[Records from a data collection]
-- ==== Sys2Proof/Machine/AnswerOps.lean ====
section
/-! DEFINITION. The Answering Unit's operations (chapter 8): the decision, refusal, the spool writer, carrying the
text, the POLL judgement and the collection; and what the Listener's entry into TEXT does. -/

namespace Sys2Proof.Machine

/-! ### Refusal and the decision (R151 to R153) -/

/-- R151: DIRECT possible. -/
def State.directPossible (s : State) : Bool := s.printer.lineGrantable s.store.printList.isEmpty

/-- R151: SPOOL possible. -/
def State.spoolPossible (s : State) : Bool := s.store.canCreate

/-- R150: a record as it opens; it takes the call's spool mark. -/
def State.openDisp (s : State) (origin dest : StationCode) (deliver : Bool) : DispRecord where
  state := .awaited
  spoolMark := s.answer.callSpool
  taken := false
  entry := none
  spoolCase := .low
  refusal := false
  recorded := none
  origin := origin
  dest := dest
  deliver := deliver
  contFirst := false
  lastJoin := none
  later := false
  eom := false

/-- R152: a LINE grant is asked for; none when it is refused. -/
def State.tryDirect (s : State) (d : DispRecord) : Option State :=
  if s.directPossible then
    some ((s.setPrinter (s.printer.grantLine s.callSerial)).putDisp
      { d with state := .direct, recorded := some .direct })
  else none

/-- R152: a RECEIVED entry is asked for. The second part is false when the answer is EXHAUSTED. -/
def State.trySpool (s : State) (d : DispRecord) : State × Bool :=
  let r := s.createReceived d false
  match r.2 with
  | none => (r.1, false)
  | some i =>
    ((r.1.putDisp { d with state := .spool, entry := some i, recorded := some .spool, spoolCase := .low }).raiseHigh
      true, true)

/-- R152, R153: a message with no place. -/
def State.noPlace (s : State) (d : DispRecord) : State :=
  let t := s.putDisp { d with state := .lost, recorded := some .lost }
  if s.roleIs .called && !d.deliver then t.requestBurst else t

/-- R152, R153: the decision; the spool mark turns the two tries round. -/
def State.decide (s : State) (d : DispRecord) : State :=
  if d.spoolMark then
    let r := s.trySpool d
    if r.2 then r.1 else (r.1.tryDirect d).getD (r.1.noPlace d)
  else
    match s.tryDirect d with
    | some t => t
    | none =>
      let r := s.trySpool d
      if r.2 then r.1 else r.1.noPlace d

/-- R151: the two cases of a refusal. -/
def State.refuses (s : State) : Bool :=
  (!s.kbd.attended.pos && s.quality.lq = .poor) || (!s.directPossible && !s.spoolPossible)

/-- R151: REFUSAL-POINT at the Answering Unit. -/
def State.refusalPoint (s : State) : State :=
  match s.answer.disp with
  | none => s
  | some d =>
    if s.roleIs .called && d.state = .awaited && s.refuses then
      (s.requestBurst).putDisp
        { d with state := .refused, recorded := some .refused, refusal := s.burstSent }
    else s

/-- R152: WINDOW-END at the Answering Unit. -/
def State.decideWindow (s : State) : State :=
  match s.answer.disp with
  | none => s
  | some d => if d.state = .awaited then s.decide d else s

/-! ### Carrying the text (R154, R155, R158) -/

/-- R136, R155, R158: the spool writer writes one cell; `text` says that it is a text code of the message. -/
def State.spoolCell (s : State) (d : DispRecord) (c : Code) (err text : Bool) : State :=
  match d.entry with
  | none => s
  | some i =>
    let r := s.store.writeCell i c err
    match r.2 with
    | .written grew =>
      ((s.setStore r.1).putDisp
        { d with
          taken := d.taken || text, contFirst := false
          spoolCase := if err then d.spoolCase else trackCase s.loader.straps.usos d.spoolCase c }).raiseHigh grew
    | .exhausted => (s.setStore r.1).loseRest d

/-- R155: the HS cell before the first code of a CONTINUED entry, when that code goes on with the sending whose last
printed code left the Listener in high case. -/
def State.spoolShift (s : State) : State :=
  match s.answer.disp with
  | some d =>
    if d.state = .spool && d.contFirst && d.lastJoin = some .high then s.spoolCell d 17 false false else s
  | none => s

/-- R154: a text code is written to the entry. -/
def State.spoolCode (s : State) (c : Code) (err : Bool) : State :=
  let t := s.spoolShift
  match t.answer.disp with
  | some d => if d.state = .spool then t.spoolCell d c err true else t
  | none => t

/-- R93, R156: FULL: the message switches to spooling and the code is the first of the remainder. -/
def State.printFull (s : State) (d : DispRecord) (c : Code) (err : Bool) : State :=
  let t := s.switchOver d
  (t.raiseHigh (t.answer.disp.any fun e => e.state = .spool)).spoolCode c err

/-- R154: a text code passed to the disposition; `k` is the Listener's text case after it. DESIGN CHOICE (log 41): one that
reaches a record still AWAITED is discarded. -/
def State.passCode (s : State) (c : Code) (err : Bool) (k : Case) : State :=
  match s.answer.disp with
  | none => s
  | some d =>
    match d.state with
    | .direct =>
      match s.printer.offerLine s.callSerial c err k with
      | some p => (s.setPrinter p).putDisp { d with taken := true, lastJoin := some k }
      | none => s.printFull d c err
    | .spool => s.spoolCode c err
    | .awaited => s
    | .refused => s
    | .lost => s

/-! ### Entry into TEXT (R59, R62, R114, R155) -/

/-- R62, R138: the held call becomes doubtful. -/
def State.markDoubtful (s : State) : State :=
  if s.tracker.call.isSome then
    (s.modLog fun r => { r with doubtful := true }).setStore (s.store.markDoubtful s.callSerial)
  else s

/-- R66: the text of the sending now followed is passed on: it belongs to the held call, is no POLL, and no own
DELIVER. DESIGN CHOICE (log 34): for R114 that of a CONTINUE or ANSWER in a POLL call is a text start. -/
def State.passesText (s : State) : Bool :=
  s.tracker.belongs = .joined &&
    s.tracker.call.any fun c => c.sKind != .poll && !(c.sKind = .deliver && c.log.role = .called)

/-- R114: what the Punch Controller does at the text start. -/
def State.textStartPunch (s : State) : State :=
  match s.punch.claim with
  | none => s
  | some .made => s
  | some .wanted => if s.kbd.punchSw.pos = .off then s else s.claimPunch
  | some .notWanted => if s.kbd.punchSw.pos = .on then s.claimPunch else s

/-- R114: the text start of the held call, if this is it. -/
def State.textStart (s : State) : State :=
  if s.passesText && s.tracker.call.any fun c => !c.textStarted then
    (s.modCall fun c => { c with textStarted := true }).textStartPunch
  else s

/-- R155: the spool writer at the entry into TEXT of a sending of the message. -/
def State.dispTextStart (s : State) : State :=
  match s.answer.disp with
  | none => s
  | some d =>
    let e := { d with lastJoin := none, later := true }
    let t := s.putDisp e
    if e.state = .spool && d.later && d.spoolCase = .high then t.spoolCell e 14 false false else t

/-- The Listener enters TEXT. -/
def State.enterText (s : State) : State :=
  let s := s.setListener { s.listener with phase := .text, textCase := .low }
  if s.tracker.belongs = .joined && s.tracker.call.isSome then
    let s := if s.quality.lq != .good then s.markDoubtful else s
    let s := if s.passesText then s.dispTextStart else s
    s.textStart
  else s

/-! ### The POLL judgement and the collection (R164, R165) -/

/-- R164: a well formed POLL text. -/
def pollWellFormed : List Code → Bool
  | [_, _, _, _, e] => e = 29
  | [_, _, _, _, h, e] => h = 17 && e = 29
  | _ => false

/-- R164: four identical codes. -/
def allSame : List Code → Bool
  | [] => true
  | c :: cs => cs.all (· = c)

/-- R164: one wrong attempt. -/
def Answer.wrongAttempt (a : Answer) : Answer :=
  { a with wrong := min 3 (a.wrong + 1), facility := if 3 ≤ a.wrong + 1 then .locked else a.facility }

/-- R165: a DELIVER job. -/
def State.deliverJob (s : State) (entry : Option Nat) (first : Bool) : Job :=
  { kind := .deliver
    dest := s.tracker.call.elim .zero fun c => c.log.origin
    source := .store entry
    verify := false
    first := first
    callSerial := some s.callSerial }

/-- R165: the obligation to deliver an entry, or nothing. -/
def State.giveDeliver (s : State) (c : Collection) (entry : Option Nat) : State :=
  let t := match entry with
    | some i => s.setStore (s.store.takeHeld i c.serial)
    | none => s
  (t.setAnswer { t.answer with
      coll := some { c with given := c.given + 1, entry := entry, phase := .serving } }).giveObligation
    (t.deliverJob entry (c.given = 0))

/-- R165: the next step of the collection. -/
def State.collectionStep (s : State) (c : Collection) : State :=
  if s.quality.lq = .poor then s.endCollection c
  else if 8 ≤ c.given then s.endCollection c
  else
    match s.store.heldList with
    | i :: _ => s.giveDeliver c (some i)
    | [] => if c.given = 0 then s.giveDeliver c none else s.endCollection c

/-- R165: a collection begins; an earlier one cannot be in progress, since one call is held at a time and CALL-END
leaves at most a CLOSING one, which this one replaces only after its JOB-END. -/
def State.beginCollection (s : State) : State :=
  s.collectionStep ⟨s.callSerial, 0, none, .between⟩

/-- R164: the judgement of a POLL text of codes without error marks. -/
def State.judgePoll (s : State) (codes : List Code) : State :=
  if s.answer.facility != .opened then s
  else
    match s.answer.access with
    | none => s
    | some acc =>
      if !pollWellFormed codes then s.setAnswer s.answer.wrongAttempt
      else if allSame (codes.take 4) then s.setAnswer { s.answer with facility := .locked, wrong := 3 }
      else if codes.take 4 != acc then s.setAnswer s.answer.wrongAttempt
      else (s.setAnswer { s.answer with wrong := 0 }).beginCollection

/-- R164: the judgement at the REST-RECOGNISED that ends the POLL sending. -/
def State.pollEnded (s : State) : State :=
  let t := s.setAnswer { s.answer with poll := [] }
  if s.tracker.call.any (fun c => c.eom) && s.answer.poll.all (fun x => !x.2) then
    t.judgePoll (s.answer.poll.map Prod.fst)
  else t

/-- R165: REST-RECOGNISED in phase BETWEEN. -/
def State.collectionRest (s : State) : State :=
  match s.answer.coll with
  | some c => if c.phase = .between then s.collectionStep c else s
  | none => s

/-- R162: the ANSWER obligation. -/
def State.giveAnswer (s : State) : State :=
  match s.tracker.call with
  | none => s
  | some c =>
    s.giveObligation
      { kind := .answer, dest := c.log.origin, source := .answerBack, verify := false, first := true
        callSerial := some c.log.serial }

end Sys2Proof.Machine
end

--

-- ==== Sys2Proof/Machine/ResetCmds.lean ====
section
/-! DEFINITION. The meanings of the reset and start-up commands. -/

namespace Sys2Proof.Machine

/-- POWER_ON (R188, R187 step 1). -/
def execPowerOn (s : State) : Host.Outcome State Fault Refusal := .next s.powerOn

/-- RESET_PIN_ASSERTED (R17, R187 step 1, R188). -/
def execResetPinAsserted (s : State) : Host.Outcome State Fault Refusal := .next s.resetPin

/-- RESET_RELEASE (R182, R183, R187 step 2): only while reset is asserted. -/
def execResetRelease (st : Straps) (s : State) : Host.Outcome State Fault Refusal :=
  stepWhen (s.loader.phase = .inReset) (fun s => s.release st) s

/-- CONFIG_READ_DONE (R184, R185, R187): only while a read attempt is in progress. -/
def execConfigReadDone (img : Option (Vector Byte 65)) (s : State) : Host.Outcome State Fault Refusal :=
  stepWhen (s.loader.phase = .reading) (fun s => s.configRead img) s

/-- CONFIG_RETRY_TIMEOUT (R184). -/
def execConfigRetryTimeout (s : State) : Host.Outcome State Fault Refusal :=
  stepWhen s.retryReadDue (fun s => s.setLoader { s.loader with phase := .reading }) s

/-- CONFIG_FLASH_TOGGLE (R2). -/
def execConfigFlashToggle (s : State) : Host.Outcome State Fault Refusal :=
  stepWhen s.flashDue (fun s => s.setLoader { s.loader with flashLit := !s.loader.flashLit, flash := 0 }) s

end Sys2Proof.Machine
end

### Goal of the exercise
Where a line in the entries holds the word "endCollection", copy that line.

### Solution for this problem
  if s.quality.lq = .poor then s.endCollection c
  else if 8 ≤ c.given then s.endCollection c
    | [] => if c.given = 0 then s.giveDeliver c none else s.endCollection c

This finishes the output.